BatchSchedulerExecutor

classBatchSchedulerExecutor(url=None, config=None)[source]

Bases: JobExecutor

A base class for batch scheduler executors.

This class implements a generic JobExecutor that interacts with batch schedulers. There are two main components to the executor: job submission and queue polling. Submission is implemented by generating a submit script which is then fed to the queuing system submit command.

The submit script is generated using a generate_submit_script(). An implementation of this functionality based on Mustache/Pystache (see https://mustache.github.io/ and https://pypi.org/project/pystache/) exists in TemplatedScriptGenerator. This class can be instantiated by concrete implementations of a batch scheduler executor and the submit script generation can be delegated to that instance, which has a method whose signature matches that of generate_submit_script(). Besides an opened file which points to where the contents of the submit script are to be written, the parameters to generate_submit_script() are the Job that is being submitted and a context, which is a dictionary with the following structure:

{
    'job': <the job being submitted>
    'psij': {
        'lib': <dict; function library>,
        'launch_command': <str; launch command>,
        'script_dir': <str; directory where the submit script is generated>
    }
}

The script directory is a directory (typically ~/.psij/work) where submit scripts are written; it is also used for auxiliary files, such as the exit code file (see below) or the script output file.

The launch command is a list of strings which the script generator should render as the command to execute. It wraps the job executable in the proper Launcher.

The function library is a dictionary mapping function names to functions for all public functions in the template_function_library module.

The submit script must perform two essential actions:

1. redirect the output of the executable part of the script to the script output file, which is a file in <script_dir> named <native_id>.out, where <native_id> is the id given to the job by the queuing system.
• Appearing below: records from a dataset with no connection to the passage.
-- ==== Sys2Proof/Machine/Strip.lean ====
section
/-!
DEFINITION. Setting the vector length (R163 to R165), VSPLAT and VPRF (R166).
-/
namespace Sys2Proof.Machine

/-- The cap of grant(n): VLMAX × VCAP / 8 (R8). -/
def Core.cap (k : Core) (vt : BitVec 11) : Nat := vlmax (vtEw vt) * k.vcap.toNat / 8
/-- grant(n) (R8). -/
def Core.grant (k : Core) (vt : BitVec 11) (n : Nat) : Nat := Nat.min n (k.cap vt)
/-- max(sxa, 0). -/
def posOf (x : Word64) : Nat := x.toInt.toNat

/-- An entry that only marks the end of a strip interval (R158). -/
def perfNone : Perf := fun _ s => .done s

/-- Issue of VSETL and VSETLX with the new VT `v` (R163). -/
def State.setLen (s : State) (i : Instr) (d a : XReg) (v : Word64) : Host.Outcome State Fault Refusal :=
  if !vtOk v then .next (s.scalarTrap ⟨.illegal, 0, s.mySc.pc⟩)
  else
    let vt : BitVec 11 := v.setWidth 11
    let n := s.myCore.grant vt (posOf (s.mySc.rx a))
    s.viq i none (fun sc => (({ sc with vt := vt, vl := n } : Scalar).wx d (BitVec.ofNat 64 n)).endInterval) perfNone

/-- VSETL (R163). -/
def execVsetl (o : X2) (t : BitVec 11) (s : State) : Host.Outcome State Fault Refusal :=
  s.setLen (.vsetl o t) o.d o.a (t.setWidth 64)
/-- VSETLX (R163). -/
def execVsetlx (o : X3) (s : State) : Host.Outcome State Fault Refusal :=
  s.setLen (.vsetlx o) o.d o.a (s.mySc.rx o.b)

/-- SSTR.k as a signed count of bits per element (Table 5-8). -/
def Scalar.sstrOf (sc : Scalar) (k : Nat) : Int := sext 16 (sc.sstr.toNat / 2 ^ (16 * k) % 2 ^ 16)
/-- x(p + k). -/
def xregAdd (p : XReg) (k : Nat) : XReg := ⟨(p.val + k) % 32, by omega⟩
/-- The pointer writes of STRIP, in order (R164). -/
def Scalar.advance (sc : Scalar) (p : XReg) (vl : Nat) : Nat → Nat → Scalar
  | _, 0 => sc
  | k, n + 1 =>
    let r := xregAdd p k
    let d : Int := ((vl : Int) * sc.sstrOf k) / 8
    (sc.wx r (sc.rx r + BitVec.ofInt 64 d)).advance p vl (k + 1) n

/-- STRIP (R164). -/
def execStrip (c p : XReg) (n : Fin 4) (o : BitVec 14) (s : State) : Host.Outcome State Fault Refusal :=
  let k := s.myCore
  let pc := s.mySc.pc
  s.viq (.strip c p n o) none (fun sc =>
    let sc1 := (sc.wx c (sc.rx c - BitVec.ofNat 64 sc.vl)).advance p sc.vl 0 (n.val + 1)
    let left := posOf (sc1.rx c)
    let sc2 := sc1.endInterval
    if 0 < left then { sc2 with vl := k.grant sc.vt left, pc := branchTarget pc o }
    else { sc2 with vl := 0 }) perfNone

/-- State of the row loop of SETFIB (R165): rows consumed, elements placed, offset in the row, bits of mo set. -/
structure FibState where
  j   : Nat
  n   : Nat
  off : Nat
  mo  : MBits
  deriving DecidableEq, Repr

/-- One read of the row-pointer array, as a scalar load (R165). -/
def State.fibRead (s : State) (a : Word64) : Except Trap (Nat × State) := do
  let l ← s.scalarLoc s.scalarAgent a 8 .read
  pure ((s.fillTlb s.scalarAgent a).scalarRead l 8 none)

/-- The row loop: at most one row per unit of fuel (R165). -/
def State.fibLoop (a : Word64) (rows cap : Nat) : Nat → State → FibState → Except Trap (FibState × State)
  | 0, s, f => pure (f, s)
  | fuel + 1, s, f =>
    if f.j < rows ∧ f.n < cap then do
      let (hi, s) ← s.fibRead (a + BitVec.ofNat 64 (8 * f.j + 8))
      let (lo, s) ← s.fibRead (a + BitVec.ofNat 64 (8 * f.j))
      let len := hi - lo - f.off
      let take := Nat.min len (cap - f.n)
      let mo := if take = 0 then f.mo else setElem f.mo f.n 1 1
      if take = len then State.fibLoop a rows cap fuel s ⟨f.j + 1, f.n + take, 0, mo⟩
      else State.fibLoop a rows cap fuel s ⟨f.j, f.n + take, f.off + take, mo⟩
    else pure (f, s)

/-- Rows of length zero that a SETFIB may pass without an end are bounded by the rows it is given; the loop runs once
for each row it may consume and once more for a row it splits. -/
def fibFuel (rows : Nat) : Nat := rows + 1

/-- What SETFIB writes to the mask, which its reads gave as it issued: bits below n from the loop, zero above. -/
def perfSetfib (mo : MReg) : Perf := fun e s => .done (s.setM mo e.mask)

/-- SETFIB (R165): its reads are scalar loads, made as it issues. -/
def execSetfib (o : X2) (mo : MReg) (t : BitVec 11) (s : State) : Host.Outcome State Fault Refusal :=
  if !vtOk (t.setWidth 64) then .next (s.scalarTrap ⟨.illegal, 0, s.mySc.pc⟩)
  else s.issueRead fun _ =>
    let sc := s.mySc
    let rows := posOf (sc.rx o.d)
    match State.fibLoop (sc.rx o.a) rows (s.myCore.cap t) (fibFuel rows) s ⟨0, 0, sc.fiboff.toNat, 0⟩ with
    | .error tr => .next (s.scalarTrap tr)
    | .ok (f, s) =>
      s.viqWith (.setfib o mo t) { Captured.none with mask := f.mo } (fun sc =>
        (({ sc with vt := t, vl := f.n, fiboff := BitVec.ofNat 32 f.off } : Scalar).wx o.d
          (BitVec.ofNat 64 f.j)).endInterval) (perfSetfib mo)

/-- VSPLAT (R166): inactive and tail elements follow R160. -/
def perfVsplat (o : VMem) : Perf := fun e s =>
  let sc := e.chk
  let w := ewBits o.e sc
  if sc.ew < w then .trap s (e.trap .illegal)
  else
    let x := (sc.rx o.a).toNat % 2 ^ w
    let old := s.vreg o.v
    let bad := s.badElem e
    let t := s.setV o.v (vecWrite old (sc.upTo bad) w fun i =>
      if i < sc.vstart.toNat then some (elem old i w) else if s.selects o.m i then some x else none)
    match bad with
    | none => .done t
    | some n => .trap t (regTrap n)
/-- VSPLAT (R166). -/
def execVsplat (o : VMem) (s : State) : Host.Outcome State Fault Refusal :=
  s.viq (.vsplat o) none id (perfVsplat o)

/-- VPRF (R166): no visible effect. -/
def execVprf (a b : XReg) (ew : EwSel) (s : State) : Host.Outcome State Fault Refusal :=
  s.viq (.vprf a b ew) none id perfNone

end Sys2Proof.Machine
end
2. store the exit code of the launch command in the exit code file named <native_id>.ec, also inside <script_dir>.

Additionally, where appropriate, the submit script should set the environment variable named PSIJ_NODEFILE to point to a file containing a list of nodes that are allocated for the job, one per line, with a total number of lines matching the process count of the job.

Once the submit script is generated, the executor renders the submit command using get_submit_command() and executes it. Its output is then parsed using job_id_from_submit_output() to retrieve the native_id of the job. Subsequently, the job is registered with the queue polling thread.
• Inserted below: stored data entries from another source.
-- ==== Sys2Proof/Machine/Reliability.lean ====
section
/-!
DEFINITION. Failures of memory: channels and stacks (R259, R260), the LPDDR tier (R250), and errors on write-back (R322).
-/
namespace Sys2Proof.Machine

/-- Detail of a kind-8, 9 or 10 record: the stack, and the channel above it (log entry 13). -/
def stackDetail (stack ch : Nat) : Nat := stack + ch * 2 ^ 32

/-- A record about a stack, on the die that carries it (R367). -/
def State.stackRecord (s : State) (kind stack ch : Nat) : State :=
  s.faultRecord ⟨stack / 4 % 4, by omega⟩ { kind := kind, detail := stackDetail stack ch }

/-- A region switches to retired mode for a channel, or the channel waits for the rebuild that runs (R259, R260). -/
def State.retireIn (s : State) (ix c : Nat) : State :=
  let old := (s.retire.find? fun t => t.region == ix).getD ⟨ix, [], [], 0, false⟩
  let rest := s.retire.filter fun t => t.region != ix
  let w := regionChannel ix c
  if old.running then { s with retire := rest ++ [{ old with pending := old.pending ++ [c] }] }
  else
    ({ s with retire := rest ++ [{ old with channels := old.channels ++ [c], boundary := 0, running := true }] } : State).stackRecord
      8 w.1 w.2

/-- Whether a stack has retired a channel, or has one that failed and waits for its rebuild. -/
def State.stackRetired (s : State) (stack : Nat) : Bool :=
  s.retire.any fun t => (t.channels ++ t.pending).any fun c => (regionChannel t.region c).1 == stack

/-- CHANNEL_FAILURE (R259, R260): with parity, the first failure of a stack retires the channel in the region of its die
and in the package region, and a second one takes the stack offline; without parity the channel alone goes offline. -/
def execChannelFailure (stack : Fin 16) (ch : Fin 32) (s : State) : Host.Outcome State Fault Refusal :=
  let d : DieIx := ⟨stack.val / 4, by omega⟩
  let j := stack.val % 4
  if (s.die d).offline.contains j then .next s
  else if !s.skerry.parity then
    .next (s.setDie d { s.die d with offChans := (j, ch.val) :: (s.die d).offChans })
  else if s.stackRetired stack.val then
    .next ((s.setDie d { s.die d with offline := (s.die d).offline ++ [j] }).stackRecord 10 stack.val 0)
  else .next ((s.retireIn d.val (j * 32 + ch.val)).retireIn 4 (stack.val * 32 + ch.val))

/-- Lines of a region (R259). -/
def Skerry.regionLines (k : Skerry) (ix : Nat) : Nat := (if ix < 4 then k.lshare * 2 ^ 30 else k.pkgBytes) / 128

/-- REBUILD_MOVE (R259): one line moves to its retired-mode place; at the line count the rebuild is complete, and the next
one that waits starts. -/
def execRebuildMove (region : Fin 5) (s : State) : Host.Outcome State Fault Refusal :=
  match s.retire.find? fun t => t.region == region.val with
  | none => .next s
  | some t =>
    if !t.running then .next s
    else
      let rest := s.retire.filter fun u => u.region != region.val
      if t.boundary + 1 < s.skerry.regionLines region.val then
        .next { s with retire := rest ++ [{ t with boundary := t.boundary + 1 }] }
      else
        let w := regionChannel region.val (t.channels.getLastD 0)
        let s := ({ s with retire := rest ++ [{ t with boundary := s.skerry.regionLines region.val, running := false,
                                                       pending := t.pending.tail }] } : State).stackRecord 9 w.1 w.2
        match t.pending with
        | [] => .next s
        | c :: _ => .next (s.retireIn region.val c)

/-- LPDDR_CHANNEL_FAILURE (R250): the channel's lines are lost. -/
def execLpddrChannelFailure (ch : Nat) (s : State) : Host.Outcome State Fault Refusal :=
  .next { s with lpFailed := s.lpFailed ++ [ch] }

/-- Bytes of a line that were to be written back and are not: the home keeps what it held before (R322). What has been
persisted in a Holm window stands at its home. -/
def State.revert (s : State) (pa n : Nat) : State :=
  let hit := fun e : Nat × Byte => decide (pa ≤ e.1) && decide (e.1 < pa + n) &&
    !(inHolm e.1 && s.mram.byte e.1 == s.mem.byte e.1)
  { s with
    mem := (s.dirty.filter hit).foldl (fun m e => m.put e.1 e.2) s.mem
    dirty := s.dirty.filter fun e => !hit e
    l1 := cleanL1 s.l1 none pa n }

/-- A dirty line is written back: its home holds what was stored (R322), in an L1 too (R246). -/
def State.writeBack (s : State) (line : Nat) : State :=
  { s with
    dirty := s.dirty.filter fun e => e.1 / 128 != line / 128
    l1 := cleanL1 s.l1 none line 1 }

/-- WRITEBACK_ERROR (R322, R367): an error met as `bytes` bytes from `pa` are written back or merged. No trap; the home keeps what
it held, and a kind-3 record goes to the die of the L2 slice that homes the line. -/
def execWritebackError (pa bytes : Nat) (s : State) : Host.Outcome State Fault Refusal :=
  .next ((s.revert pa bytes).faultRecord (s.sliceDie pa) { kind := 3, pa := pa, detail := bytes })

end Sys2Proof.Machine
end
The queue polling thread regularly polls the batch scheduler queue for updates to job states. It builds the command for polling the queue using get_status_command(), which takes a list of native_id strings corresponding to all registered jobs. Implementations are strongly encouraged to restrict the query of job states to the specified jobs in order to reduce the load on the queuing system. The output of the status command is then parsed using parse_status_output() and the status of each job is updated accordingly. If the status of a registered job is not found in the output of the queue status command, it is assumed completed (or failed, depending on its exit code), since most queuing systems automatically purge completed jobs from their databases after a short period of time. The exit code is read from the exit code file, as described above. If the exit code value is not zero, the job is assumed failed and an attempt is made to read an error message from the script output file.

Parameters

BatchSchedulerExecutorConfig

classBatchSchedulerExecutorConfig(launcher_log_file=None, work_directory=None, queue_polling_interval=30, initial_queue_polling_delay=2, queue_polling_error_threshold=2, keep_files=False)[source]

Bases: JobExecutorConfig

A base configuration class for BatchSchedulerExecutor implementations.

When subclassing BatchSchedulerExecutor, specific configuration classes inheriting from this class should be defined, even if empty.

Parameters
  • launcher_log_file (Optional[Path]) – See JobExecutorConfig.

  • work_directory (Optional[Path]) – See JobExecutorConfig.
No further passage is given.